**Task requirements**
Every line in the data below from the one containing "minPhase : Bool" down to the one containing "order := 5, osr1", both included, must be retyped exactly; no other line is to appear.

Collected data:
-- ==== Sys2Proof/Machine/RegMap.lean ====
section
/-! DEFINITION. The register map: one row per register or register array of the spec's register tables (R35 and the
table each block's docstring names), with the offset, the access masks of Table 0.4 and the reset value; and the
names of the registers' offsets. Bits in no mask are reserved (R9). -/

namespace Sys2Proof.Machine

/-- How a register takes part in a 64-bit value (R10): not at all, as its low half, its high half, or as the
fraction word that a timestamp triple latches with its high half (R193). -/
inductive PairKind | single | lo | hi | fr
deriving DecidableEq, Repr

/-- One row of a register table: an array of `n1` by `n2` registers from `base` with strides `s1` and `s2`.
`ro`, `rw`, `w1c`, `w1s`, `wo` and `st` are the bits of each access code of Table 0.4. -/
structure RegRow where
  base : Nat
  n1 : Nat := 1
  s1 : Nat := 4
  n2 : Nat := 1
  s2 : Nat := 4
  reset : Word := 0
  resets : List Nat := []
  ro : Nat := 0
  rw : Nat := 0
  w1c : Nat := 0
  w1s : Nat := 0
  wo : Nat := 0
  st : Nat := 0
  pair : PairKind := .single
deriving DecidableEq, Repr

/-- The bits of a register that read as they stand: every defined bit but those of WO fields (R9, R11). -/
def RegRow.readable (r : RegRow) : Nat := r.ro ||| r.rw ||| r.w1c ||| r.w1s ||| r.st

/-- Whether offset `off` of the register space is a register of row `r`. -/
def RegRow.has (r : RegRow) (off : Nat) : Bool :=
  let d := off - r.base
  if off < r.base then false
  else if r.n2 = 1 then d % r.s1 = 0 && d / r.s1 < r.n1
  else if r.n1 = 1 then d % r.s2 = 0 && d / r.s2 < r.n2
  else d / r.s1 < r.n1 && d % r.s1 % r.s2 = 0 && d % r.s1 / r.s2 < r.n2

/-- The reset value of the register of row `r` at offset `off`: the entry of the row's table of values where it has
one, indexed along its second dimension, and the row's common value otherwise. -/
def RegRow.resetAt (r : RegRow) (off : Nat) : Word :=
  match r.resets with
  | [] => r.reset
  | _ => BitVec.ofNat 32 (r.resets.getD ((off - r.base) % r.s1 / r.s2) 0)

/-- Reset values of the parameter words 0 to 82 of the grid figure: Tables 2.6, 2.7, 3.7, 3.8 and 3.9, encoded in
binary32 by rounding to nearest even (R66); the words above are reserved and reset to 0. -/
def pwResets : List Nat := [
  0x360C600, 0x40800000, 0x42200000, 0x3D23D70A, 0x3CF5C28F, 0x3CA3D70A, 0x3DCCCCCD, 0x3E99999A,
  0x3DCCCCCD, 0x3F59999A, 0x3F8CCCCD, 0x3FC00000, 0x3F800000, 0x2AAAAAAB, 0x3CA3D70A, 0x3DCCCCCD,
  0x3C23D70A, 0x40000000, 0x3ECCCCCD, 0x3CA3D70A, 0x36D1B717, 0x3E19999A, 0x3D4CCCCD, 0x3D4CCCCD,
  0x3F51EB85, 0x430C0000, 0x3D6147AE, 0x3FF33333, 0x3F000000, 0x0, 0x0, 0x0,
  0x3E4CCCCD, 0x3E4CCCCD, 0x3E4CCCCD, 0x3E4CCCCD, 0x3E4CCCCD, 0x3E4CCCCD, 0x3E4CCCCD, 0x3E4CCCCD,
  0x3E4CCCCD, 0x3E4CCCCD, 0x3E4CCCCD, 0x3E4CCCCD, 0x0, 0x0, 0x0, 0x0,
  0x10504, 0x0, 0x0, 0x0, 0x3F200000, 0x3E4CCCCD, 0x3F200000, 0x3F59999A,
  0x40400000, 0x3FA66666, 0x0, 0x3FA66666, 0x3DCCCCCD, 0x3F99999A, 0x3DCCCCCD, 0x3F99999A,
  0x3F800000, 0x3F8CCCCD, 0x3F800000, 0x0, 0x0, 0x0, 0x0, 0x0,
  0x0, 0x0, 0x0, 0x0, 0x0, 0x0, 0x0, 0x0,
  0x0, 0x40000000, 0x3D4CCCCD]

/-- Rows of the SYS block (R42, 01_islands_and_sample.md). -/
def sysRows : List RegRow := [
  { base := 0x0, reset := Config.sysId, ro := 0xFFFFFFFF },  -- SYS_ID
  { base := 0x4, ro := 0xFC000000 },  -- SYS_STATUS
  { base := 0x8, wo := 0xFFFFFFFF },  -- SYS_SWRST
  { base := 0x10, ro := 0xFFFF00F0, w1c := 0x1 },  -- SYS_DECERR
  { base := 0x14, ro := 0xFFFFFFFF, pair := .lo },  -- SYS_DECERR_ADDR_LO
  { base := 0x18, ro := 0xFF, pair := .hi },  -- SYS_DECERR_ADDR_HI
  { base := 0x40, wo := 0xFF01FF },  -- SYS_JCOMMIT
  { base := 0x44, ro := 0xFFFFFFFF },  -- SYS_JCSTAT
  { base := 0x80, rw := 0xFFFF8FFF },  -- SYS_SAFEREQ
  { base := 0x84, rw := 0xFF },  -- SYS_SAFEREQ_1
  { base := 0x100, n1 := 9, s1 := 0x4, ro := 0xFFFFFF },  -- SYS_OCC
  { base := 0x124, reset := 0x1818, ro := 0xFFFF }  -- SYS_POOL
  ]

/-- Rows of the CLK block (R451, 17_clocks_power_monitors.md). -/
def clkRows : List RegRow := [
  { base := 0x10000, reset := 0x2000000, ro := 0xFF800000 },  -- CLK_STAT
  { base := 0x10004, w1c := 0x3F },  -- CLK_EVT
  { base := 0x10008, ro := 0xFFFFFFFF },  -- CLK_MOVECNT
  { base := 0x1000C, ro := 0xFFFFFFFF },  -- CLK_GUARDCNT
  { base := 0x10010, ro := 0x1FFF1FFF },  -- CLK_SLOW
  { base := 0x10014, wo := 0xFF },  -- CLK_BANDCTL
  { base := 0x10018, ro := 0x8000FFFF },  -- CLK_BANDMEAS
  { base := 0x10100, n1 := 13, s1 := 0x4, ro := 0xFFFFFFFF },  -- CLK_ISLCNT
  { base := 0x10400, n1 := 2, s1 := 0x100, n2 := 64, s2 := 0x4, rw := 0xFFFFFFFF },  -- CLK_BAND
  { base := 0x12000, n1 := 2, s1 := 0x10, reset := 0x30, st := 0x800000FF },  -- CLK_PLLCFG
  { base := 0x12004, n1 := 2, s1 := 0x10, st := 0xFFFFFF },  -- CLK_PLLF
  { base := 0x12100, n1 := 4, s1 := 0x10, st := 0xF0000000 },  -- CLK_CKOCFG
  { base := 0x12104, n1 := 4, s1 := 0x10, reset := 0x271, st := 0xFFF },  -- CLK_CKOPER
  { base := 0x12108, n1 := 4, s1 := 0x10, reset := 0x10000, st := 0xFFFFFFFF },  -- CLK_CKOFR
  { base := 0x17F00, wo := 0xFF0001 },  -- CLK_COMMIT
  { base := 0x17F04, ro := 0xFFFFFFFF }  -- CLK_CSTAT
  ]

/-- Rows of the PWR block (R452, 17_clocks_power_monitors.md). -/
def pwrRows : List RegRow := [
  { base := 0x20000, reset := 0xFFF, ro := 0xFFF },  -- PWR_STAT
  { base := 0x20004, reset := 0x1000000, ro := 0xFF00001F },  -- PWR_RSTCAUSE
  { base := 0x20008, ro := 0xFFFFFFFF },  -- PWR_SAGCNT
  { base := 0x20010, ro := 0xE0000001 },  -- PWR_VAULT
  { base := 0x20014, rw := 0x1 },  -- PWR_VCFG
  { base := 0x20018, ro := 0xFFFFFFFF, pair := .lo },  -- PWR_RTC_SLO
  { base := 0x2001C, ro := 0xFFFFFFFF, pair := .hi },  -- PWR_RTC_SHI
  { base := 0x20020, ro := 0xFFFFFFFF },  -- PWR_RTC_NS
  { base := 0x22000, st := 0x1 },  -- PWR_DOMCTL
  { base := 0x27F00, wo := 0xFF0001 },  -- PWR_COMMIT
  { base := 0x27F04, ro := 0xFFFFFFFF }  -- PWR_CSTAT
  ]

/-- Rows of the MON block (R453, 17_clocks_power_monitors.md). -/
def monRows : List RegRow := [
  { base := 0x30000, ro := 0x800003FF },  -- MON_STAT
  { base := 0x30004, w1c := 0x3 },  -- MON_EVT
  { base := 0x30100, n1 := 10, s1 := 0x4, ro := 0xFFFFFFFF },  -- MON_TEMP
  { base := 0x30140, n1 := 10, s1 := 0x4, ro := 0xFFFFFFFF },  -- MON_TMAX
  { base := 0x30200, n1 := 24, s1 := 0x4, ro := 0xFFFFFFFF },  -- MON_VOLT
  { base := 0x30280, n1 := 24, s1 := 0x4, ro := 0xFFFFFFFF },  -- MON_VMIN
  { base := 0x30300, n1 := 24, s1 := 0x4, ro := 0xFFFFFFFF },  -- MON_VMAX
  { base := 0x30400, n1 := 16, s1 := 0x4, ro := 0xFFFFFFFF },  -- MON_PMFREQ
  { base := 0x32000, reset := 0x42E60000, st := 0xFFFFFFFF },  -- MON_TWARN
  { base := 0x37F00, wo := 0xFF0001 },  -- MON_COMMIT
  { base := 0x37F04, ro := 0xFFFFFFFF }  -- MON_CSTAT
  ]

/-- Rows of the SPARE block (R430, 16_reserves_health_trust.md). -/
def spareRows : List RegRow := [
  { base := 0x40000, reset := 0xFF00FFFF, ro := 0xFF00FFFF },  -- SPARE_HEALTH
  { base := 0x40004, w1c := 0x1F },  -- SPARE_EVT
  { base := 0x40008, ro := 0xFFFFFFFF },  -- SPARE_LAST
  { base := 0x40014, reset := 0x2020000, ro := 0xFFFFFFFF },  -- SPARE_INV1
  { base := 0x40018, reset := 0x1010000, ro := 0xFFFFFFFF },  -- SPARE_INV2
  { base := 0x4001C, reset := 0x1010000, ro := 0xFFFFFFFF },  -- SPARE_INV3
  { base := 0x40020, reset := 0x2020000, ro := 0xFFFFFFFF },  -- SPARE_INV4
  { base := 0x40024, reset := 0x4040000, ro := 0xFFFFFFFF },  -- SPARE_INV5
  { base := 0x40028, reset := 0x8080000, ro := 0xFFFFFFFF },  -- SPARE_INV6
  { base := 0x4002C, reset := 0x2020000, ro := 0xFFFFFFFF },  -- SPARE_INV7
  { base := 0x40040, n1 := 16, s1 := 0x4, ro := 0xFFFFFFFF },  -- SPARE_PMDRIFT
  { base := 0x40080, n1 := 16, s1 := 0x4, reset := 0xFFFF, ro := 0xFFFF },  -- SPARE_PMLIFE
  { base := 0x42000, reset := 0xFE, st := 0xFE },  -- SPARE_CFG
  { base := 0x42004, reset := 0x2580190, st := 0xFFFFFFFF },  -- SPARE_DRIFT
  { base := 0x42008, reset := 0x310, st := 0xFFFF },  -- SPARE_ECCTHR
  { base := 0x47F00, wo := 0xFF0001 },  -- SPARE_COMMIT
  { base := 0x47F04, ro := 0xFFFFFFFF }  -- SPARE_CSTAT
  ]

...

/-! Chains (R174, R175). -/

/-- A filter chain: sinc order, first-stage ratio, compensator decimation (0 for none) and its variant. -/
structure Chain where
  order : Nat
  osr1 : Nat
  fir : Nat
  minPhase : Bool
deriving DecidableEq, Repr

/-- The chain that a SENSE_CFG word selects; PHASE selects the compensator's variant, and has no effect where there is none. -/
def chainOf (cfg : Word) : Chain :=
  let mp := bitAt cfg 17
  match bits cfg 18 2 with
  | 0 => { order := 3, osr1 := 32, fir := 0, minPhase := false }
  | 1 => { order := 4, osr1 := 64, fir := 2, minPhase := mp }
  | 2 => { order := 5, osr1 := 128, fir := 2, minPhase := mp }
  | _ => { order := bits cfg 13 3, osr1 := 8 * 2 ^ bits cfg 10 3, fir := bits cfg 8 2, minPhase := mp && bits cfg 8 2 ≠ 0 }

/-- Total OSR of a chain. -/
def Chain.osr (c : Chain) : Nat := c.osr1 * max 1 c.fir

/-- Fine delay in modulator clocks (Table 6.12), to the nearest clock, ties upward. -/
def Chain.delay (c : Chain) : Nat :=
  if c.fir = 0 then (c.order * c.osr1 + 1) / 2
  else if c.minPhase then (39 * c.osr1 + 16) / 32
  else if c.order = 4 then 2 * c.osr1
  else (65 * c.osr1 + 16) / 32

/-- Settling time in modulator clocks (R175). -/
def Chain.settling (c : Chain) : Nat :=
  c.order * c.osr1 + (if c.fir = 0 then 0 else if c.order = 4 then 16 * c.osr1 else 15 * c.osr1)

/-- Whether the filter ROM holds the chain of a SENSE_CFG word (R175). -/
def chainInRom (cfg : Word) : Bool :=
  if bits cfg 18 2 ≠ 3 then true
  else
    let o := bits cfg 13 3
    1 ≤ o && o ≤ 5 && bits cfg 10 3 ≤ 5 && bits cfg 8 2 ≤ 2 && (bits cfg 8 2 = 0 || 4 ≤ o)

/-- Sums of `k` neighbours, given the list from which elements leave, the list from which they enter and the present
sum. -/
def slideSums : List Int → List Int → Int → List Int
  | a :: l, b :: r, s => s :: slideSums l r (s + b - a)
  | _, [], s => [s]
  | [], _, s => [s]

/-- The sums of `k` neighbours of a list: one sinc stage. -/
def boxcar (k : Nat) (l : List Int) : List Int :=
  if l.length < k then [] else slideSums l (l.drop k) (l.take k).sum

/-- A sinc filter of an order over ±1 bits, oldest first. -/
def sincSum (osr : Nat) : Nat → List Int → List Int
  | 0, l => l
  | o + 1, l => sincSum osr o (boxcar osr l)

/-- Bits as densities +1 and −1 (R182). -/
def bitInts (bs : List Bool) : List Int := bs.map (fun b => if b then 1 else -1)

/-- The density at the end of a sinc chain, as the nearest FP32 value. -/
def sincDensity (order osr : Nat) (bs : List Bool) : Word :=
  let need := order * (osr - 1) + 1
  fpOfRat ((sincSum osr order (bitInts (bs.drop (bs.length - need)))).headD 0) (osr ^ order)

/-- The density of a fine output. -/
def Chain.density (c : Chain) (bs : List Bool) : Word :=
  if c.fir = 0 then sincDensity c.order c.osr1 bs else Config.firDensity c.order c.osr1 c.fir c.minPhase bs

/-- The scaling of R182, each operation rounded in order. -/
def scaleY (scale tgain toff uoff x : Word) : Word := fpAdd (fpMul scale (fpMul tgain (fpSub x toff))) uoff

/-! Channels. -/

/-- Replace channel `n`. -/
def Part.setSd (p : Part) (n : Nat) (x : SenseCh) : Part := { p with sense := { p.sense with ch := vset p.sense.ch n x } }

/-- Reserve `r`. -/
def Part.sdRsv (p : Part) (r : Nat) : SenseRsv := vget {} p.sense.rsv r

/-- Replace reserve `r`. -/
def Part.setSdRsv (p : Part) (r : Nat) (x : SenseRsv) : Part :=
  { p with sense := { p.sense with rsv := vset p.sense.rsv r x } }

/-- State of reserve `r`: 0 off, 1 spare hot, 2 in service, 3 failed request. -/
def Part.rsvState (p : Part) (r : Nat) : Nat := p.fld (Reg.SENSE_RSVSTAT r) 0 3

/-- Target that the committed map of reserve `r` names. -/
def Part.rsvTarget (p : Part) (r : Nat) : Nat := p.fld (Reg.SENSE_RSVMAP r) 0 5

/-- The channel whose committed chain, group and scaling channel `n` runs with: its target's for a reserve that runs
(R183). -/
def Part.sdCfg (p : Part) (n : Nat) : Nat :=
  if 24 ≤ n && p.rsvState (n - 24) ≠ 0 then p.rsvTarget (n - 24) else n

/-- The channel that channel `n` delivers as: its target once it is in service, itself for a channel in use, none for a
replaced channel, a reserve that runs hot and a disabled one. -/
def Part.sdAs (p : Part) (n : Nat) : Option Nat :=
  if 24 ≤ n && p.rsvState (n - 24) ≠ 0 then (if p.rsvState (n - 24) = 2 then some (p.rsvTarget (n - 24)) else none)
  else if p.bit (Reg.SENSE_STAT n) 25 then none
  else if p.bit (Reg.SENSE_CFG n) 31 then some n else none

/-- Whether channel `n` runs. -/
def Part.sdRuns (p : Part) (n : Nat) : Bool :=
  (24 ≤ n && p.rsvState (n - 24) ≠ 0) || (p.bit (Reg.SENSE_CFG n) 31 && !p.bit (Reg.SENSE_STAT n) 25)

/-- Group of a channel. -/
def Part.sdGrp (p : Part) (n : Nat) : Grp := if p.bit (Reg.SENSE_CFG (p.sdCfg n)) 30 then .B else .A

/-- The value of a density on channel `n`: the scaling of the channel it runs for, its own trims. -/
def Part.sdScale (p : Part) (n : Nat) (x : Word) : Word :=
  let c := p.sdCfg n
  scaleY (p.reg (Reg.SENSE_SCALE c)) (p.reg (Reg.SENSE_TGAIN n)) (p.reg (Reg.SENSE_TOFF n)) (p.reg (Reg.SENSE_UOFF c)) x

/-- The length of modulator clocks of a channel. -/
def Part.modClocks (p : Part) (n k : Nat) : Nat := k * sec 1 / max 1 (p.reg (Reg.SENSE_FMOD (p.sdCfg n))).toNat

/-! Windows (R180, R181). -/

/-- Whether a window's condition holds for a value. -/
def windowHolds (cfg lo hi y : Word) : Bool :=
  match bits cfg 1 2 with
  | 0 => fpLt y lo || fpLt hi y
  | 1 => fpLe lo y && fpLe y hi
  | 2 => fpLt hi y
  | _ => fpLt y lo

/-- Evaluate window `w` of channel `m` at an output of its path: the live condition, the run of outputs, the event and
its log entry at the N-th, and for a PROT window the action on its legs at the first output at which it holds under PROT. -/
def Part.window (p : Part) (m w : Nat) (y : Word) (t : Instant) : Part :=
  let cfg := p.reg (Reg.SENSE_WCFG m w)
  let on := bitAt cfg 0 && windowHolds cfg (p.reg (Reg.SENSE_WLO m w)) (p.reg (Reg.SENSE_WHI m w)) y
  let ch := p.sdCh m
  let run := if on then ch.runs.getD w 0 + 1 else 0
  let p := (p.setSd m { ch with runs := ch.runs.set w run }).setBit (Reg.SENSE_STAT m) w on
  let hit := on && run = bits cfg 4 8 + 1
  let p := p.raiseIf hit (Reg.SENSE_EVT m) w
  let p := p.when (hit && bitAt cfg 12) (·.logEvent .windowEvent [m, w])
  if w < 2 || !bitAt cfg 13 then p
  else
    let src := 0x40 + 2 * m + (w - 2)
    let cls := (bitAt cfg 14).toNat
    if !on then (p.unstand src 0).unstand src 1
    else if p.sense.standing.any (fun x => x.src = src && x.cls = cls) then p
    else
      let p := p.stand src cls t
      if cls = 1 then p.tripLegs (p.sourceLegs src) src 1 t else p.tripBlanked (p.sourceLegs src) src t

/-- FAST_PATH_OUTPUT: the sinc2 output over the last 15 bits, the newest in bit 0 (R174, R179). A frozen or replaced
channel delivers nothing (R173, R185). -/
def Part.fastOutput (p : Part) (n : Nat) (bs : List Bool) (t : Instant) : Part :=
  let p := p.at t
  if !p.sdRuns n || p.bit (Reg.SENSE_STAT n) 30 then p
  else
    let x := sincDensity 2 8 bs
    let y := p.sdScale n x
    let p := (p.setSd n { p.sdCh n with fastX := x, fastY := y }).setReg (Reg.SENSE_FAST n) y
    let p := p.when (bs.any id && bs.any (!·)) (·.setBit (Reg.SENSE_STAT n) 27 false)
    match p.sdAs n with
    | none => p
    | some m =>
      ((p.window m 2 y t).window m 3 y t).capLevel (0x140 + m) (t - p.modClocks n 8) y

**Solution below**
  minPhase : Bool
deriving DecidableEq, Repr

/-- The chain that a SENSE_CFG word selects; PHASE selects the compensator's variant, and has no effect where there is none. -/
def chainOf (cfg : Word) : Chain :=
  let mp := bitAt cfg 17
  match bits cfg 18 2 with
  | 0 => { order := 3, osr1 := 32, fir := 0, minPhase := false }
  | 1 => { order := 4, osr1 := 64, fir := 2, minPhase := mp }
  | 2 => { order := 5, osr1 := 128, fir := 2, minPhase := mp }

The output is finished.